Here are some commons mistakes with big consequences that employees make when trying to navigate the EEOC themselves:

Making statements or taking positions that harm the employee’s case in their Charge of Discrimination or Rebuttal Statement. It probably makes an employer’s lawyer chuckle to see that the Charge of Discrimination or Rebuttal Statement is being written by the employee themselves instead of by a lawyer. The employer’s lawyer is likely an experienced litigator with an expertise in employment discrimination law and labor law. Without adequate resources, such as a Westlaw or LexisNexis account, even the savviest Internet browsing will not reveal the important case needed to establish a point. Moreover, the employee may concede crucial facts that need not actually be conceded, essentially throwing their chances of success away.

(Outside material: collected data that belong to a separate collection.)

-- ==== Sys2Proof/Laws/Ops.lean ====
section
/-! SUPPORT. One lemma per shared operation that says all it can do, and what `exec`, `serve` and `step` come down to. -/

namespace Sys2Proof.Machine

/-! ### Registers -/

theorem reg_complete_self (s : State) (rd : Reg) (v : Int) : (s.complete rd v).reg rd = toRaw v := by
  simp [State.reg]

theorem reg_complete_ne (s : State) {rd q : Reg} (v : Int) (h : q ≠ rd) : (s.complete rd v).reg q = s.reg q := by
  simp only [State.reg, State.F_complete]
  exact Vector.getElem_set_ne _ _ (fun hc => h (Fin.ext hc.symm))

theorem written_complete_self (s : State) (rd : Reg) (v : Int) :
    (s.complete rd v).written[rd.val] = Vector.replicate 4 true := by
  simp

theorem written_complete_ne (s : State) {rd q : Reg} (v : Int) (h : q ≠ rd) :
    (s.complete rd v).written[q.val] = s.written[q.val] := by
  simp only [State.written_complete]
  exact Vector.getElem_set_ne _ _ (fun hc => h (Fin.ext hc.symm))

theorem reg_writeRegWord_self (s : State) (r : Reg) (j : Fin 4) (v : Word) :
    (s.writeRegWord r j v).reg r = setRegWord (s.reg r) j.val v := by
  simp only [State.reg, State.F_writeRegWord]
  exact Vector.getElem_set_self _

theorem reg_writeRegWord_ne (s : State) {r q : Reg} (j : Fin 4) (v : Word) (h : q ≠ r) :
    (s.writeRegWord r j v).reg q = s.reg q := by
  simp only [State.reg, State.F_writeRegWord]
  exact Vector.getElem_set_ne _ _ (fun hc => h (Fin.ext hc.symm))

/-- A word write marks exactly that word (R213). -/
theorem written_writeRegWord_word (s : State) (r q : Reg) (j l : Fin 4) (v : Word) :
    (s.writeRegWord r j v).written[q.val][l.val] = if q = r ∧ l = j then true else s.written[q.val][l.val] := by
  simp only [State.written_writeRegWord, Vector.getElem_set, Fin.ext_iff]
  by_cases hq : q.val = r.val
  · by_cases hl : l.val = j.val
    · simp [hq, hl]
    · simp [hq, hl, Ne.symm hl]
  · simp [hq, Ne.symm hq]

/-- All four words of r are written (R104). -/
theorem allWritten_iff (s : State) (r : Reg) : s.allWritten r = true ↔ ∀ j : Fin 4, s.written[r.val][j.val] = true := by
  simp only [State.allWritten, Bool.and_eq_true, Fin.forall_fin_succ]
  simp [and_assoc]

/-- The condition of R104: a command word has an `UninitRead` register exactly when it decodes to a command one of whose sources
has an unwritten word. -/
theorem uninitRead_isSome_iff (s : State) (w : Word) :
    (s.uninitRead w).isSome = true ↔ ∃ i, decode w = .ok i ∧ ∃ r ∈ i.sources, s.allWritten r = false := by
  unfold State.uninitRead
  cases decode w <;> simp [List.find?_isSome]

/-- The register R104 names is a source of the command with an unwritten word. -/
theorem uninitRead_some {s : State} {w : Word} {r : Reg} (h : s.uninitRead w = some r) :
    ∃ i, decode w = .ok i ∧ r ∈ i.sources ∧ s.allWritten r = false := by
  unfold State.uninitRead at h
  split at h
  · rename_i i hi
    exact ⟨i, hi, List.mem_of_find?_eq_some h, by simpa using List.find?_some h⟩
  · cases h

/-- The bits of a register after one of its words is replaced (R206). -/
theorem getLsbD_setRegWord (old : Raw) (j : Nat) (hj : j < 4) (v : Word) (n : Nat) (hn : n < 128) :
    (setRegWord old j v).getLsbD n =
      if 96 - 32 * j ≤ n ∧ n < 128 - 32 * j then v.getLsbD (n - (96 - 32 * j)) else old.getLsbD n := by
  have hones : ∀ m : Nat, (0xFFFFFFFF#128).getLsbD m = decide (m < 32) := by
    intro m
    have : (0xFFFFFFFF#128) = BitVec.setWidth 128 (BitVec.allOnes 32) := by decide
    rw [this]
    simp only [BitVec.getLsbD_setWidth, BitVec.getLsbD_allOnes]
    by_cases h : m < 32
    · simp [h]; omega
    · simp [h]
  simp only [setRegWord, BitVec.getLsbD_or, BitVec.getLsbD_and, BitVec.getLsbD_not, BitVec.getLsbD_shiftLeft, hones,
    BitVec.getLsbD_setWidth]
  by_cases h1 : n < 96 - 32 * j
  · simp [h1, hn, show ¬ (96 - 32 * j ≤ n) by omega]
  · by_cases h2 : n < 128 - 32 * j
    · have h3 : n - (96 - 32 * j) < 32 := by omega
      have h4 : n - (96 - 32 * j) < 128 := by omega
      simp [h1, hn, h2, h3, h4, show 96 - 32 * j ≤ n by omega]
    · have h3 : ¬ (n - (96 - 32 * j) < 32) := by omega
      have h4 : v.getLsbD (n - (96 - 32 * j)) = false := BitVec.getLsbD_of_ge _ _ (by omega)
      simp [h1, hn, h2, h3, h4]

/-! ### Commands -/

/-- The outcome of an instruction rule: a function of the source patterns and the parameters alone (R310, R112). -/
def outcome (c : Config) (i : Instr) (f : Reg → Raw) : CmdResult :=
  match i with
  | .abs _ a => absRule (sval (f a))
  | .avg _ a b => avgRule (sval (f a)) (sval (f b))
  | .gavg _ a b => gavgRule c.gavgSignError (sval (f a)) (sval (f b))
  | .mul _ a b => mulRule (sval (f a)) (sval (f b))
  | .div _ a b => divRule (sval (f a)) (sval (f b))
  | .inv _ a => invRule (sval (f a))
  | .sqrt _ a => sqrtRule (sval (f a))
  | .log2 _ a => log2Rule (sval (f a))
  | .ln _ a => lnRule (sval (f a))
  | .exp2 _ a => exp2Rule (sval (f a))
  | .exp _ a => expRule (sval (f a))
  | .pow _ a b => powRule (sval (f a)) (uval (f b))
  | .fromint _ a => fromIntRule (sval (f a))
  | .toint _ a => toIntRule c.toIntRounding (sval (f a))
  | .ldc _ k => ldcRule k

/-- Everything a command does: it always answers the next state `finish` gives. -/
theorem exec_eq (i : Instr) (s : State) : exec i s = .next (s.finish (encode i) i.dest (outcome s.cfg i s.reg)) := by
  cases i <;> rfl

/-- A command that answers a next state answers the one of `finish`. -/
theorem exec_next {i : Instr} {s t : State} (h : exec i s = .next t) :
    t = s.finish (encode i) i.dest (outcome s.cfg i s.reg) := by
  rw [exec_eq] at h
  injection h with h
  exact h.symm

/-! ### Serving the bus -/

theorem step_of_idle {s : State} (h : s.bus = []) : step s = .next s := by simp [step, h]

theorem step_of_event {s : State} {ev : BusEvent} {rest : List BusEvent} (h : s.bus = ev :: rest) :
    step s = serve ev { s with bus := rest } := by simp [step, h]

theorem accessOffset_eq_some {s : State} {width addr off : Nat} :
    s.accessOffset width addr = some off ↔
      width = 32 ∧ addr = s.cfg.fxuBase + off ∧ off % 4 = 0 ∧ off < 0x200 := by
  unfold State.accessOffset
  split
  · simp only [Option.some.injEq]; omega
  · simp only [reduceCtorEq, false_iff]; omega

theorem accessOffset_window (s : State) {off : Nat} (h1 : off % 4 = 0) (h2 : off < 0x200) :
    s.accessOffset 32 (s.cfg.fxuBase + off) = some off :=
  accessOffset_eq_some.mpr ⟨rfl, rfl, h1, h2⟩

theorem accessOffset_bus (s : State) (rest : List BusEvent) (width addr : Nat) :
    ({ s with bus := rest } : State).accessOffset width addr = s.accessOffset width addr := rfl

theorem serve_cmdWrite (s : State) (w : Word) : serve (cmdWrite s w) s = execute w s := by
  have h := accessOffset_window s (off := offCMD) (by decide) (by decide)
  simp only [serve, cmdWrite, h, hostWrite]
  simp [offCMD]

/-- The step after `withFetchWord` is the word's command. -/
theorem step_withFetchWord (s : State) (nbits w : Nat) :
    step (s.withFetchWord nbits w) = execute (tableWord nbits w) s := by
  rw [step_of_event (State.bus_withFetchWord s nbits w)]
  exact serve_cmdWrite s _

/-- Everything a step can do when it answers a next state. -/
theorem step_next {s t : State} (h : step s = .next t) :
    (s.bus = [] ∧ t = s) ∨
    ∃ ev rest, s.bus = ev :: rest ∧
      ((∃ width addr off, ev = .read width addr ∧ s.accessOffset width addr = some off ∧
          t = { s with bus := rest, readData := some (({ s with bus := rest } : State).hostRead off) }) ∨
        (∃ width addr data off, ev = .write width addr data ∧ s.accessOffset width addr = some off ∧
          hostWrite off data { s with bus := rest } = .next t) ∨
        (∃ o, ev = .reset o ∧ t = ({ s with bus := rest } : State).resetUnit)) := by
  cases hb : s.bus with
  | nil =>
    rw [step_of_idle hb] at h
    exact .inl ⟨rfl, by injection h with h; exact h.symm⟩
  | cons ev rest =>
    rw [step_of_event hb] at h
    refine .inr ⟨ev, rest, rfl, ?_⟩
    cases ev with
    | read width addr =>
      simp only [serve, accessOffset_bus] at h
      cases ho : s.accessOffset width addr with
      | none => rw [ho] at h; cases h
      | some off =>
        rw [ho] at h
        exact .inl ⟨width, addr, off, rfl, ho, by injection h with h; exact h.symm⟩
    | write width addr data =>
      simp only [serve, accessOffset_bus] at h
      cases ho : s.accessOffset width addr with
      | none => rw [ho] at h; cases h
      | some off => rw [ho] at h; exact .inr (.inl ⟨width, addr, data, off, rfl, ho, h⟩)
    | reset o => exact .inr (.inr ⟨o, rfl, by injection h with h; exact h.symm⟩)

/-- Everything a host write can do when it answers a next state. -/
theorem hostWrite_next {off : Nat} {v : Word} {s t : State} (h : hostWrite off v s = .next t) :
    (off < 0x100 ∧ t = s.writeRegWord (regOfOffset off) (wordOfOffset off) v) ∨
    (off = offCMD ∧ (∃ e, decode v = .error e) ∧ t = s.raiseError .illegalCommand v) ∨
    (off = offCMD ∧ ∃ i, decode v = .ok i ∧ exec i s = .next t) ∨
    (off = offSTATUS ∧ t = s.writeStatus v) ∨ (offSTATUS < off ∧ t = s) ∨ (0x100 ≤ off ∧ t = s) := by
  unfold hostWrite at h
  split at h
  · injection h with h; exact .inl ⟨‹_›, h.symm⟩
  split at h
  · unfold execute at h
    split at h
    · rename_i e he
      injection h with h; exact .inr (.inl ⟨‹_›, ⟨e, he⟩, h.symm⟩)
    · rename_i i hi
      exact .inr (.inr (.inl ⟨‹_›, i, hi, h⟩))
  split at h
  · injection h with h; exact .inr (.inr (.inr (.inl ⟨‹_›, h.symm⟩)))
  · injection h with h; exact .inr (.inr (.inr (.inr (.inr ⟨by omega, h.symm⟩))))

/-! ### Runs -/

/-- The one induction over runs: what holds at the start and is kept by every step holds of every state a run leads to. -/
theorem Reaches.invariant {P : State → Prop} (keep : ∀ s t, P s → step s = .next t → P t) {s t : State}
    (h : Reaches s t) (h0 : P s) : P t := by
  induction h with
  | refl => exact h0
  | next _ hst ih => exact keep _ _ ih hst

end Sys2Proof.Machine
end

Failing to include certain parties or certain claims. Although it might not be apparent at first, this becomes a big problem later when the employee wishes to litigate their claims in court and the court determines that because they did not name the right legal entities or other individuals in their EEOC Charge of Discrimination, they cannot now sue those entities or individuals under the federal laws.

Settling the case for too low an amount because they have not consulted with an attorney to determine the appropriate amount. An experienced employment discrimination lawyer knows how to evaluate a claim of discrimination and can peg its value to other cases of a similar nature that have won at trial. You can bet that the employer’s lawyer has already researched several cased similar to the one at hand and it is their goal to settle for much less.

Dumping years’ worth of documents into the Charge of Discrimination or Rebuttal Statement that makes the EEOC’s job harder to decide in their favor. The EEOC receives tens of thousands of complaints of discrimination every year. An EEOC investigator is more likely to push to resolve or find cause to say there is discrimination when the evidence is marshaled in a way that helps reach the conclusion the employee wants.

Failing to consider that there are other claims available outside those being considered by the EEOC and waiving those claims in exchange for payment from the employer. If the employee and employer agree to settle the claims brought at the EEOC, the employer will want a General Release which acts as a waiver of liability for all kinds of claims, including those that fall outside the ambit of the EEOC. Those claims can have serious value, but because they are not a part of the EEOC Charge of Discrimination, they can be neglected when it comes to settlement. Having a good employment discrimination lawyer review any proposed settlement agreement is a good idea. The lawyer will run through the employee’s history with the employer at hand, and spot the legal issues that trigger additional violations (or may also reveal additional EEOC-related claims), making the employee’s settlement value increase.